Feature Film - My Camino
In development. A treatment, outline, sample scenes and first draft of a script have been written by Sue Kenney and Bruce Pirrie. Presently securing funding for production.

My Camino

"My name is Sue Kenney, and I am a pilgrim…."

It is with these words that Sue Kenney begins her story, the true story of an ordinary woman who chose to accomplish extraordinary things. Sue's voice-over narration will be succinct and strategic, specific to the spiritual theme. Told from the point of view of a woman who has already completed the journey we are watching unfold, the voice-over will enrich what we are seeing with hindsight, subtext, irony, humour, and provide additional context.

Down-sized from a major corporation, when Sue walks across the Pyrenees from France and into Spain, she also enters a foreign film. A Bernardo Bertolucci -type film about a world where the familiar is strange and the strange is familiar. Gorgeous, lush Galician landscapes, foreboding deserts, and enveloping sunsets imbue this story of a spiritual journey with a natural travelogue and visual empathy.

Due to the often-meditative nature of walking 30 kilometers a day, self-reflection is inevitable. Sue's mind is thus free to roam to any point in her life. As various situations along the Camino occur we discover more about what has brought her to this point in her life. We discover that prior to being down-sized, Sue had won a Gold Medal in Masters Class Rowing, a sport she had only just taken up at the age of forty. We watch the preparations she has to make in mind, body, and spirit to achieve her goal. We are there in the race when she and her team win the gold in Boston. These lessons learned in rowing ("It combined brute strength with balletic grace") come in handy on the Camino to the degree that Sue can literally see her rowing crew walking in lock-step with her along the path, giving her strength in the paranoia-inducing, Meseta.

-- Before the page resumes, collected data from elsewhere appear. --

/-! ## modIsl -/

/-- `modIsl` changes nothing but islA, islB. -/
theorem modIsl_frame (s : State) (i : Isl) (f : Island → Island) :
    ∃ x0 x1, modIsl s i f = { s with islA := x0, islB := x1 } := by cases i <;> exact ⟨_, _, rfl⟩
@[simp] theorem modIsl_pending (s : State) (i : Isl) (f : Island → Island) : (modIsl s i f).pending = s.pending := by
  obtain ⟨_, _, e⟩ := modIsl_frame s i f; rw [e]
@[simp] theorem modIsl_now (s : State) (i : Isl) (f : Island → Island) : (modIsl s i f).now = s.now := by
  obtain ⟨_, _, e⟩ := modIsl_frame s i f; rw [e]
@[simp] theorem modIsl_fresh (s : State) (i : Isl) (f : Island → Island) : (modIsl s i f).fresh = s.fresh := by
  obtain ⟨_, _, e⟩ := modIsl_frame s i f; rw [e]
@[simp] theorem modIsl_inReset (s : State) (i : Isl) (f : Island → Island) : (modIsl s i f).inReset = s.inReset := by
  obtain ⟨_, _, e⟩ := modIsl_frame s i f; rw [e]
@[simp] theorem modIsl_railsLow (s : State) (i : Isl) (f : Island → Island) : (modIsl s i f).railsLow = s.railsLow := by
  obtain ⟨_, _, e⟩ := modIsl_frame s i f; rw [e]
@[simp] theorem modIsl_boot0 (s : State) (i : Isl) (f : Island → Island) : (modIsl s i f).boot0 = s.boot0 := by
  obtain ⟨_, _, e⟩ := modIsl_frame s i f; rw [e]
@[simp] theorem modIsl_cal (s : State) (i : Isl) (f : Island → Island) : (modIsl s i f).cal = s.cal := by
  obtain ⟨_, _, e⟩ := modIsl_frame s i f; rw [e]
@[simp] theorem modIsl_trig (s : State) (i : Isl) (f : Island → Island) : (modIsl s i f).trig = s.trig := by
  obtain ⟨_, _, e⟩ := modIsl_frame s i f; rw [e]
@[simp] theorem modIsl_stats (s : State) (i : Isl) (f : Island → Island) : (modIsl s i f).stats = s.stats := by
  obtain ⟨_, _, e⟩ := modIsl_frame s i f; rw [e]
@[simp] theorem modIsl_reportPend (s : State) (i : Isl) (f : Island → Island) : (modIsl s i f).reportPend = s.reportPend := by
  obtain ⟨_, _, e⟩ := modIsl_frame s i f; rw [e]
@[simp] theorem modIsl_reportRaw (s : State) (i : Isl) (f : Island → Island) : (modIsl s i f).reportRaw = s.reportRaw := by
  obtain ⟨_, _, e⟩ := modIsl_frame s i f; rw [e]
@[simp] theorem modIsl_plans (s : State) (i : Isl) (f : Island → Island) : (modIsl s i f).plans = s.plans := by
  obtain ⟨_, _, e⟩ := modIsl_frame s i f; rw [e]
@[simp] theorem modIsl_units (s : State) (i : Isl) (f : Island → Island) : (modIsl s i f).units = s.units := by
  obtain ⟨_, _, e⟩ := modIsl_frame s i f; rw [e]
@[simp] theorem modIsl_flights (s : State) (i : Isl) (f : Island → Island) : (modIsl s i f).flights = s.flights := by
  obtain ⟨_, _, e⟩ := modIsl_frame s i f; rw [e]
@[simp] theorem modIsl_clu (s : State) (i : Isl) (f : Island → Island) : (modIsl s i f).clu = s.clu := by
  obtain ⟨_, _, e⟩ := modIsl_frame s i f; rw [e]
@[simp] theorem modIsl_nle (s : State) (i : Isl) (f : Island → Island) : (modIsl s i f).nle = s.nle := by
  obtain ⟨_, _, e⟩ := modIsl_frame s i f; rw [e]
@[simp] theorem modIsl_mem (s : State) (i : Isl) (f : Island → Island) : (modIsl s i f).mem = s.mem := by
  obtain ⟨_, _, e⟩ := modIsl_frame s i f; rw [e]
@[simp] theorem modIsl_side (s : State) (i : Isl) (f : Island → Island) : (modIsl s i f).side = s.side := by
  obtain ⟨_, _, e⟩ := modIsl_frame s i f; rw [e]
@[simp] theorem modIsl_tags (s : State) (i : Isl) (f : Island → Island) : (modIsl s i f).tags = s.tags := by
  obtain ⟨_, _, e⟩ := modIsl_frame s i f; rw [e]
@[simp] theorem modIsl_tagPend (s : State) (i : Isl) (f : Island → Island) : (modIsl s i f).tagPend = s.tagPend := by
  obtain ⟨_, _, e⟩ := modIsl_frame s i f; rw [e]
@[simp] theorem modIsl_tagUse (s : State) (i : Isl) (f : Island → Island) : (modIsl s i f).tagUse = s.tagUse := by
  obtain ⟨_, _, e⟩ := modIsl_frame s i f; rw [e]
@[simp] theorem modIsl_seqs (s : State) (i : Isl) (f : Island → Island) : (modIsl s i f).seqs = s.seqs := by
  obtain ⟨_, _, e⟩ := modIsl_frame s i f; rw [e]
@[simp] theorem modIsl_regions (s : State) (i : Isl) (f : Island → Island) : (modIsl s i f).regions = s.regions := by
  obtain ⟨_, _, e⟩ := modIsl_frame s i f; rw [e]
@[simp] theorem modIsl_fines (s : State) (i : Isl) (f : Island → Island) : (modIsl s i f).fines = s.fines := by
  obtain ⟨_, _, e⟩ := modIsl_frame s i f; rw [e]
@[simp] theorem modIsl_cvu (s : State) (i : Isl) (f : Island → Island) : (modIsl s i f).cvu = s.cvu := by
  obtain ⟨_, _, e⟩ := modIsl_frame s i f; rw [e]
@[simp] theorem modIsl_stc (s : State) (i : Isl) (f : Island → Island) : (modIsl s i f).stc = s.stc := by
  obtain ⟨_, _, e⟩ := modIsl_frame s i f; rw [e]
@[simp] theorem modIsl_streams (s : State) (i : Isl) (f : Island → Island) : (modIsl s i f).streams = s.streams := by
  obtain ⟨_, _, e⟩ := modIsl_frame s i f; rw [e]
@[simp] theorem modIsl_fus (s : State) (i : Isl) (f : Island → Island) : (modIsl s i f).fus = s.fus := by
  obtain ⟨_, _, e⟩ := modIsl_frame s i f; rw [e]
@[simp] theorem modIsl_pln (s : State) (i : Isl) (f : Island → Island) : (modIsl s i f).pln = s.pln := by
  obtain ⟨_, _, e⟩ := modIsl_frame s i f; rw [e]
@[simp] theorem modIsl_ident (s : State) (i : Isl) (f : Island → Island) : (modIsl s i f).ident = s.ident := by
  obtain ⟨_, _, e⟩ := modIsl_frame s i f; rw [e]
@[simp] theorem modIsl_rgl (s : State) (i : Isl) (f : Island → Island) : (modIsl s i f).rgl = s.rgl := by
  obtain ⟨_, _, e⟩ := modIsl_frame s i f; rw [e]
@[simp] theorem modIsl_ports (s : State) (i : Isl) (f : Island → Island) : (modIsl s i f).ports = s.ports := by
  obtain ⟨_, _, e⟩ := modIsl_frame s i f; rw [e]
@[simp] theorem modIsl_swIn (s : State) (i : Isl) (f : Island → Island) : (modIsl s i f).swIn = s.swIn := by
  obtain ⟨_, _, e⟩ := modIsl_frame s i f; rw [e]
@[simp] theorem modIsl_swOut (s : State) (i : Isl) (f : Island → Island) : (modIsl s i f).swOut = s.swOut := by
  obtain ⟨_, _, e⟩ := modIsl_frame s i f; rw [e]
@[simp] theorem modIsl_swWait (s : State) (i : Isl) (f : Island → Island) : (modIsl s i f).swWait = s.swWait := by
  obtain ⟨_, _, e⟩ := modIsl_frame s i f; rw [e]
@[simp] theorem modIsl_swTurn (s : State) (i : Isl) (f : Island → Island) : (modIsl s i f).swTurn = s.swTurn := by
  obtain ⟨_, _, e⟩ := modIsl_frame s i f; rw [e]
@[simp] theorem modIsl_vg (s : State) (i : Isl) (f : Island → Island) : (modIsl s i f).vg = s.vg := by
  obtain ⟨_, _, e⟩ := modIsl_frame s i f; rw [e]
@[simp] theorem modIsl_twinNotes (s : State) (i : Isl) (f : Island → Island) : (modIsl s i f).twinNotes = s.twinNotes := by
  obtain ⟨_, _, e⟩ := modIsl_frame s i f; rw [e]
@[simp] theorem modIsl_health (s : State) (i : Isl) (f : Island → Island) : (modIsl s i f).health = s.health := by
  obtain ⟨_, _, e⟩ := modIsl_frame s i f; rw [e]
@[simp] theorem modIsl_hltQ (s : State) (i : Isl) (f : Island → Island) : (modIsl s i f).hltQ = s.hltQ := by
  obtain ⟨_, _, e⟩ := modIsl_frame s i f; rw [e]
@[simp] theorem modIsl_hEvents (s : State) (i : Isl) (f : Island → Island) : (modIsl s i f).hEvents = s.hEvents := by
  obtain ⟨_, _, e⟩ := modIsl_frame s i f; rw [e]
@[simp] theorem modIsl_hRecent (s : State) (i : Isl) (f : Island → Island) : (modIsl s i f).hRecent = s.hRecent := by
  obtain ⟨_, _, e⟩ := modIsl_frame s i f; rw [e]
@[simp] theorem modIsl_engDisp (s : State) (i : Isl) (f : Island → Island) : (modIsl s i f).engDisp = s.engDisp := by
  obtain ⟨_, _, e⟩ := modIsl_frame s i f; rw [e]
@[simp] theorem modIsl_repairs (s : State) (i : Isl) (f : Island → Island) : (modIsl s i f).repairs = s.repairs := by
  obtain ⟨_, _, e⟩ := modIsl_frame s i f; rw [e]
@[simp] theorem modIsl_tileFails (s : State) (i : Isl) (f : Island → Island) : (modIsl s i f).tileFails = s.tileFails := by
  obtain ⟨_, _, e⟩ := modIsl_frame s i f; rw [e]
@[simp] theorem modIsl_hbJudged (s : State) (i : Isl) (f : Island → Island) : (modIsl s i f).hbJudged = s.hbJudged := by
  obtain ⟨_, _, e⟩ := modIsl_frame s i f; rw [e]
@[simp] theorem modIsl_quarantines (s : State) (i : Isl) (f : Island → Island) : (modIsl s i f).quarantines = s.quarantines := by
  obtain ⟨_, _, e⟩ := modIsl_frame s i f; rw [e]
@[simp] theorem modIsl_hards (s : State) (i : Isl) (f : Island → Island) : (modIsl s i f).hards = s.hards := by
  obtain ⟨_, _, e⟩ := modIsl_frame s i f; rw [e]
@[simp] theorem modIsl_commons (s : State) (i : Isl) (f : Island → Island) : (modIsl s i f).commons = s.commons := by
  obtain ⟨_, _, e⟩ := modIsl_frame s i f; rw [e]
@[simp] theorem modIsl_suspects (s : State) (i : Isl) (f : Island → Island) : (modIsl s i f).suspects = s.suspects := by
  obtain ⟨_, _, e⟩ := modIsl_frame s i f; rw [e]
@[simp] theorem modIsl_moved (s : State) (i : Isl) (f : Island → Island) : (modIsl s i f).moved = s.moved := by
  obtain ⟨_, _, e⟩ := modIsl_frame s i f; rw [e]
@[simp] theorem modIsl_exclDone (s : State) (i : Isl) (f : Island → Island) : (modIsl s i f).exclDone = s.exclDone := by
  obtain ⟨_, _, e⟩ := modIsl_frame s i f; rw [e]
@[simp] theorem modIsl_st (s : State) (i : Isl) (f : Island → Island) : (modIsl s i f).st = s.st := by
  obtain ⟨_, _, e⟩ := modIsl_frame s i f; rw [e]
@[simp] theorem modIsl_alm (s : State) (i : Isl) (f : Island → Island) : (modIsl s i f).alm = s.alm := by
  obtain ⟨_, _, e⟩ := modIsl_frame s i f; rw [e]
@[simp] theorem modIsl_host (s : State) (i : Isl) (f : Island → Island) : (modIsl s i f).host = s.host := by
  obtain ⟨_, _, e⟩ := modIsl_frame s i f; rw [e]
@[simp] theorem modIsl_hostMem (s : State) (i : Isl) (f : Island → Island) : (modIsl s i f).hostMem = s.hostMem := by
  obtain ⟨_, _, e⟩ := modIsl_frame s i f; rw [e]
@[simp] theorem modIsl_flash (s : State) (i : Isl) (f : Island → Island) : (modIsl s i f).flash = s.flash := by
  obtain ⟨_, _, e⟩ := modIsl_frame s i f; rw [e]
@[simp] theorem modIsl_season (s : State) (i : Isl) (f : Island → Island) : (modIsl s i f).season = s.season := by
  obtain ⟨_, _, e⟩ := modIsl_frame s i f; rw [e]
@[simp] theorem modIsl_upd (s : State) (i : Isl) (f : Island → Island) : (modIsl s i f).upd = s.upd := by
  obtain ⟨_, _, e⟩ := modIsl_frame s i f; rw [e]
@[simp] theorem modIsl_pm (s : State) (i : Isl) (f : Island → Island) : (modIsl s i f).pm = s.pm := by
  obtain ⟨_, _, e⟩ := modIsl_frame s i f; rw [e]
@[simp] theorem modIsl_links (s : State) (i : Isl) (f : Island → Island) : (modIsl s i f).links = s.links := by
  obtain ⟨_, _, e⟩ := modIsl_frame s i f; rw [e]
@[simp] theorem modIsl_time (s : State) (i : Isl) (f : Island → Island) : (modIsl s i f).time = s.time := by
  obtain ⟨_, _, e⟩ := modIsl_frame s i f; rw [e]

We later learn about her marriage break-up and about her relationships with her three daughters. We see her own childhood as the second of seven children in a Catholic family, an upbringing, that she discovers on the Camino, had more of an affect on her than she thought. The familiar rituals, the settings the iconography, the music all come back to her, resonating with memory and religion, all adding to the spiritual quotient of the theme and visuals.

Everyone who has ever embarked on the Camino has done so with some degree of spirituality in mind, therefore the discussions among the pilgrims from all over the world around the rough-hewn tables in the millennia old Refugio's are often peppered with insightful statements and discoveries about human nature, history, philosophy, and folklore leading to spirited, moving and humourous exchanges among a fascinating cast of characters.

Equally as important as any of the others (if not more so) the love story is the element that not only parallels and illuminates the spiritual or internal aspects of Sue's journey, it feeds it and is fed by it. Sue's discovery that she must love herself before she can love someone else is made manifest in the trajectory of her relationship with Andreas, the German pilgrim with whom she has a deep and moving love affair. From his off-hand remark about symbolically placing sorrow in stones to a climactic merging of their souls on a windswept mountain, Andreas personifies and profoundly affects Sue's spiritual growth.